--- SUPPLIED MATERIAL Enclosed Below ---
/-- DRAFT_SAMPLE (R275): the next proposal of a sequence from the draft image's logits. The spec states no proposal for logits
that hold a NaN: the token and its e are then open values (log entry 4). -/
def execDraftSample (slot : BitVec 15) (logits : Words32) (s : State) : Res :=
  match s.stepRow slot.toNat, s.seq slot.toNat with
  | some (st, row, o), some x =>
    let logits := s.logitsOf true (x.history ++ o.drafts.map (·.1)) logits
    if o.draftsEnd || o.sampled || decide (row.d ≤ o.drafts.length) || !s.rowOk logits then .next s
    else
      let pos := x.history.length + o.drafts.length
      if rowNan logits then
        let t := Config.unstated 275 (2 * pos) % logits.length
        .next (s.putOut st { o with drafts := o.drafts ++ [(t, [(t, BitVec.ofNat 32 (Config.unstated 275 (2 * pos + 1)))])] })
      else
        match (x.sampleIn (o.drafts.map (·.1))).propose logits pos with
        | some d => .next (s.putOut st { o with drafts := o.drafts ++ [d] })
        | none => .next (s.putOut st { o with draftsEnd := true })
  | _, _ => .next s

/-- SAMPLE (R268): the token of a sampling row without drafts; a NaN logit is recorded (R257). -/
def execSample (slot : BitVec 15) (logits : Words32) (s : State) : Res :=
  match s.stepRow slot.toNat, s.seq slot.toNat with
  | some (st, row, o), some x =>
    let logits := s.logitsOf false x.history logits
    if !row.samples || decide (row.d ≠ 0) || o.sampled || !s.rowOk logits then .next s
    else if rowNan logits then .next (s.putOut st { o with sampled := true, nan := true })
    else
      match (x.sampleIn []).token logits x.history.length with
      | some e => .next (s.putOut st { o with sampled := true, emits := [e] })
      | none => .next (s.putOut st { o with sampled := true, maskEmpty := true })
  | _, _ => .next s

/-- VERIFY_DRAFTS (R276): the verification rows of a sequence with drafts, one more than it has proposals. -/
def execVerifyDrafts (slot : BitVec 15) (rows : List Words32) (s : State) : Res :=
  match s.stepRow slot.toNat, s.seq slot.toNat with
  | some (st, row, o), some x =>
    let rows := s.verifyLogits x o rows
    if !row.samples || decide (row.d = 0) || o.sampled || !(o.draftsEnd || decide (o.drafts.length = row.d)) ||
        decide (rows.length ≠ o.drafts.length + 1) || !rows.all s.rowOk then .next s
    else if rows.any rowNan then .next (s.putOut st { o with sampled := true, nan := true })
    else
      let r := verifyAll x.sampleIn x.history.length o.drafts rows []
      .next (s.putOut st { o with sampled := true, emits := r.1, maskEmpty := r.2 })
  | _, _ => .next s

/-! ### Commit (R256, R257) -/

/-- The halves of a batch (R257): decode and prefill sets each split in batch order. Where a set is odd, the first half has the
odd decode row and the second the odd prefill row (log entry 45). -/
def halves (l : List BatchRow) : List BatchRow × List BatchRow :=
  let d := l.filter (·.decode)
  let p := l.filter (fun r => !r.decode)
  (d.take ((d.length + 1) / 2) ++ p.take (p.length / 2), d.drop ((d.length + 1) / 2) ++ p.drop (p.length / 2))

/-- A row of a split batch may still run: its sequence stands where it stood when the batch was formed (R258). -/
def State.rowStands (s : State) (r : BatchRow) : Bool :=
  match s.seq r.slot with
  | none => false
  | some x => x.late.isNone &&
      (if r.decode then decide (x.st = .decode) && decide (r.start + 1 = x.history.length)
       else if x.st = .evicted then decide (r.start = x.rebuilt) && x.tables.isSome
       else decide (x.st = .prefill) && decide (r.start = x.stored) && decide (r.start + r.rows ≤ x.history.length))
--- End of Enclosed SUPPLIED MATERIAL ---
A count is all that should be returned: the number of lines in these records containing the string "BitVec".

§ **YOUR SOLUTION**
4